25 Temmuz 2014 Cuma

Gazze'de devlet insanı yemeye devam ederken...

İsrail devleti, Hamas saldırılarını bahane ederek hastane, okul dinlemeden sivilleri öldürmeye devam ediyor. 8 Temmuz'dan bu yana devam eden hava ve kara operasyonlarında 24 Temmuz itibariyle içinde birçok çocuğun da dahil olduğu 805 Filistinli hayatını kaybetti.

Batı Şeria'da dün halk İsrail'in devlet terörüne karşı 1980'lerden beri görülmediği kadar büyük oranda ayaklandı. İsrail kuvvetleri, on binlerle ifade edilen silahsız insanlara protesto yürüyüşünde de ateş açarak en az 3 kişinin yaşamını aldı. Protestocular silahlı İsrail birliklerine taş ve havaifişekle karşılık verdi.

Masumları hedef alan kanlı saldırılara karşı İsrail dahil olduğu pek çok ülkede Yahudilerin içinde bulunduğu on binlerce insan adaletsizliğe karşı seslerini yükseltti; ancak bu durum yine de ırkçı söylemler için fırsat kollayanlara engel olamadı. "Tüm Yahudiler öldürülmeden" bu meselenin çözülmeyeceğine inananlar, örneğin İstanbul'daki Musevi komşusuna kinle bakarken, bakışlarının Gazze semalarında vuracak okul arayan İsrail askerinin bakışlarından çok da uzak olmadığını bilmek zorunda. Canlılar arasındaki nefret tohumlarının, silahla büyüyen, silahları tekeline alan ve silahı masumlaştıran otoriter-hiyerarşik kurumlar tarafından ekildiğini anlamak durumunda.

İsrail devletinin bitmek bilmeyen kan arzusundan rahatsız olan İsraillilerden birisi de yönetmen Nurit Kedar. Kedar, 2008-2009 Gazze Savaşı'nda yer almış askerlerle yapılan görüşmeleri filmleştirerek komutandan gelen emrin askeri nasıl makineleştirdiğini ve orantısız güç denenin insan zihninde nasıl "orantılı"laştırıldığını ortaya koymuş. Bu antimilitarist filmin adı Concrete, İsrail'de devlet baskısı yüzünden hiçbir TV kanalında yayınlanmamış ve yönetmene sayısız tehdit mesajı olarak geri dönmüş.

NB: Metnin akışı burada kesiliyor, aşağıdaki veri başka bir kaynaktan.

/-- As `scalarOp`, for an instruction that a range casts at. -/
def scalarGroupOp (s : State) (f : Issue → Nat → Group → State → State) : Host.Outcome State Fault Refusal :=
  scalarOp s fun i s => groupOnly s i fun c g => f i c g s

/-- The registers that the half reads: those before the bundle (R204). -/
def srcRegs (s : State) (i : Issue) : Regs := i.snap.getD (whoRegs s i.core i.who)

/-- The restart address of a group is set, with the state kept beside it (R235, R320). DESIGN CHOICE (log 88): setting it at the address
where it stands begins the count of R322 anew. -/
def setRestart (g : Group) (pc : Int) : Group :=
  { g with restart := pc, restartActive := g.active, restartStack := g.mstack, restartCount := 0, region := [] }

/-- An instruction of the kinds of R235: the restart address is the next bundle's once the bundle ends. -/
def noteRestart (s : State) : State :=
  match s.issue with
  | some j => { s with issue := some { j with restart := true } }
  | none => s

/-- As `scalarGroupOp`, for an instruction of the kinds of R235. -/
def engineOp (s : State) (f : Issue → Nat → Group → State → State) : Host.Outcome State Fault Refusal :=
  scalarGroupOp s fun i c g s => noteRestart (f i c g s)

/-- A written register belongs to the region after the restart address (R320). -/
def noteRegion (s : State) (core : Nat) (w : Who) (r : Reg) : State :=
  match w with
  | .group c => updGroup s core c fun g => if g.region.contains r then g else { g with region := r :: g.region }
  | .range _ => s

/-! ## The mask stack (R157, R225) -/

/-- When no lane of the running path is left at its reconvergence address, or none is active, the next path runs; when no
path remains the entry is popped (R157 steps 3 and 4). -/
def settleStack : Nat → Group → Group
  | 0, g => g
  | n + 1, g =>
    match g.mstack with
    | [] => g
    | e :: t =>
      if activeLanes g = [] ∨ g.pc = e.reconv then
        match e.paths with
        | (a, ls) :: ps =>
          settleStack n { g with
            mstack := { e with paths := ps } :: t, pc := a
            active := ls.filter fun l => (occupied g).contains l }
        | [] =>
          settleStack n { g with
            mstack := t, pc := e.reconv, active := e.saved.filter fun l => (occupied g).contains l }
      else g

/-- Steps enough to empty a full stack of its paths. -/
def settle (g : Group) : Group := settleStack (27 * 5 + 1) g

/-! ## Landings (R208, R313, R314) -/

/-- A value for a register that is not a vector register (R270, R271, R283). -/
def landWord (r : Regs) : Reg × Int → Regs
  | (.s i, v) => { r with s := mput 0 r.s i v }
  | _ => r

/-- The lanes of a vector register take values; the register is in form F while its destination is pending, or has been cleared by a
dissolving join (log 70). -/
def landLanes (r : Regs) (i : Nat) (l : List (Nat × Int)) : Regs :=
  match mget (.u 0) r.v i with
  | .f lanes => { r with v := mput (.u 0) r.v i (.f (l.foldl (fun a p => a.set p.1 p.2) lanes)) }
  | _ => r

/-- The pointer, base and limit of an address register (R271 `ldsp`). -/
def landPtr (r : Regs) (i : Nat) (p : Int) : Regs :=
  { r with a := mput {} r.a i { mget {} r.a i with ptr := p, base := p, limit := p } }

/-- What lands in one register. -/
def landReg (l : Landing) (r : Regs) : Reg → Regs
  | .v i => landLanes r i l.lanes
  | .a i => match l.ptr with | some p => landPtr r i p | none => r
  | _ => r

/-- Written registers belong to the region after the restart address (R320). -/
def joinRegs (l rs : List Reg) : List Reg := rs.foldl (fun l r => if l.contains r then l else r :: l) l
/-- A landing in the items that left their slots; the destination is pending no more (R153). -/
def landItems (p : Pend) (l : Landing) (g : Group) : Group :=
  let vs := p.regs.filterMap fun | .v i => some i | _ => none
  { g with
    pending := g.pending.filter fun q => q.id ≠ p.id
    transit := g.transit.map fun t =>
      match l.lanes.find? fun e => e.1 == t.slot with
      | some e =>
        { t with it := { t.it with v := vs.foldl (fun m i => mset m i e.2) t.it.v }
                 waits := t.waits.filter (· ≠ p.id) }
      | none => { t with waits := t.waits.filter (· ≠ p.id) } }
/-- A landing in the registers of a group and in the items that left their slots (R153). -/
def landGroup (p : Pend) (l : Landing) (g : Group) : Group :=
  let r := p.regs.foldl (landReg l) (l.words.foldl landWord g.r)
  { landItems p l g with r := { r with sticky := r.sticky.or l.flags }, region := joinRegs g.region p.regs }
/-- A landing whose values the group discards: its flags are set, and the items that left their slots take it. DEDUCED (log 63):
those items are the group's no longer (R28, R153, R321). -/
def landDropped (p : Pend) (l : Landing) (g : Group) : Group :=
  { landItems p l g with r := { g.r with sticky := g.r.sticky.or l.flags } }

/-- The cause of the lowest failing slot (R315). -/
def lowestCause : List LaneEntry → Int
  | [] => 0
  | e :: t => if t.all fun f => e.slot ≤ f.slot then e.cause else lowestCause t
/-- A class-12 error joins an earlier one: the slots that it does not name already (R314, R315). -/
def joinError (u : Trap) (fails : List LaneEntry) : Trap :=
  let l := u.lanes ++ fails.filter fun e => !(u.lanes.any fun f => f.slot == e.slot)
  { u with lanes := l, detail := lowestCause l }
/-- An error is held until the return from the trap that is being taken (R314). -/
def holdError (g : Group) (t : Trap) : Group :=
  { g with held12 := some (match g.held12 with | some u => joinError u t.lanes | none => t) }
/-- The error of a failing landing becomes a trap of class 12, joins one, or is held; one of a load that a handler issued is a double
fault (R313, R314, R319). -/
def landFails (s : State) (core ctx : Nat) (p : Pend) (fails : List LaneEntry) : State :=
  match getGroup s core ctx with
  | none => s
  | some g =>
    if fails = [] then s
    else
      let t : Trap := { cls := 12, detail := lowestCause fails, lanes := fails, pc := p.pc, ret := g.pc }
      if p.inHandler then doubleFault s core ctx 12 p.pc
      else if g.r.tr.inHandler then setGroup s core ctx (holdError g t)
      else match g.raised with
        | none => raiseTrap s core ctx t
        | some u => setGroup s core ctx (if u.cls = 12 then { g with raised := some (joinError u fails) } else holdError g t)

/-- Groups of a cluster that wait for an entry, or for a register (R281 step 4), try again. -/
def wakeEngine (s : State) (cl : Nat) : State :=
  (List.range 3).foldl (fun s j =>
    (getCore s (3 * cl + j)).groups.foldl (fun s e =>
      if e.2.wait = some .engine then wakeGroup s (3 * cl + j) e.1 else s) s) s

/-- What a landing makes due: trap entry, moves of items, the end of draining, copies that wait for the register. -/
def afterLanding (s : State) (core ctx : Nat) : State :=
  let s := wakeEngine s (clusterOf core)
  match getGroup s core ctx with
  | none => s
  | some g =>
    let s := match g.raised with
      | some _ => if trapReady g then push s (.trapEntry core ctx) else s
      | none => s
    let s := (g.transit.filter fun t => decide (t.waits = [])).foldl (fun s t => push s (.itemMove core ctx t.slot)) s
    if g.st = .draining ∧ g.pending = [] then push s (.drainingEnd core ctx) else s

/-- A group that rolls back goes on when its last destination has landed (R321). -/
def rollDue (s : State) (core ctx : Nat) : State :=
  match getGroup s core ctx with
  | some g => if g.rolling ∧ g.pending = [] then push s (.rollback core ctx none) else s
  | none => s

/-- A new pending destination of the issuing group (R208): `land` is its value where it is already bound. -/
def addPending (s : State) (core ctx : Nat) (kind : PendKind) (regs : List Reg) (slots : List Nat)
    (land : Option Landing) : Nat × State :=
  let (id, s) := newId s
  let s := updGroup s core ctx fun g =>
    { g with pending := g.pending ++ [{ id := id, kind := kind, regs := regs, slots := slots, land := land
                                        inHandler := g.r.tr.inHandler, pc := (s.issue.map (·.pc)).getD g.pc }] }
  (id, match land with | some _ => push s (.valueLanding core ctx id) | none => s)

/-- The value of a pending destination is known, and its landing is due. -/
def bindPending (s : State) (core ctx id : Nat) (l : Landing) : State :=
  match findHolder s core ctx (holdsPend id) with
  | none => s
  | some _ =>
    push (updHolder s core ctx (holdsPend id) fun g =>
      { g with pending := g.pending.map fun p => if p.id = id then { p with land := some l } else p })
      (.valueLanding core ctx id)

/-- A status word for the destination of an engine instruction; none, with field 0 (R280, R282). `acq` is the acquire that it is as it
lands (R283). -/
def bindStatus (s : State) (core ctx : Nat) (pend : Option Nat) (v : Int) (acq : Option Acq := none) : State :=
  match pend with
  | none => s
  | some id =>
    match findHolder s core ctx (holdsPend id) with
    | none => s
    | some g =>
      match g.pending.find? fun p => p.id == id with
      | some p => bindPending s core ctx id { words := p.regs.map fun r => (r, v), acq := acq }
      | none => s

Yalnızca İsrail ordusunun katil olduğunu düşünenlerdenseniz, İsrail ordusunun diğer ordulardan bağımsız ve gizli araç ve metotları kullandığını iddia ediyor olmalısınız; oysa İsrail de Türkiye gibi ABD'den satın alınma makinelerle öldürüyor ve eğitimlerinin önemli bir kısmını Türkiye devletinin onayı ile Türkiye'de gerçekleştiriyor. Yalnızca İsrail devletinin zorba olduğunu düşünenlerdenseniz, İsrail'de medyaya uygulanan baskının benzerinin Türkiye'de Erdoğan tarafından uygulandığını hatırlatmak gerekir. Pek "medeni" ABD'de de ordunun sivilleri helikopterle taradığı görüntüleri kamuoyu ile paylaşan Chelsea Manning'e 30 yıl hapis cezası verilir. Tek başına bu ceza bile devlet ve hukuk sisteminin neyi kimden koruduğunu gösterir.

Bütün devletlerin hayata ve özgürlüğe karşı kurulduğunu anlamak bu kadar zor olmamalı.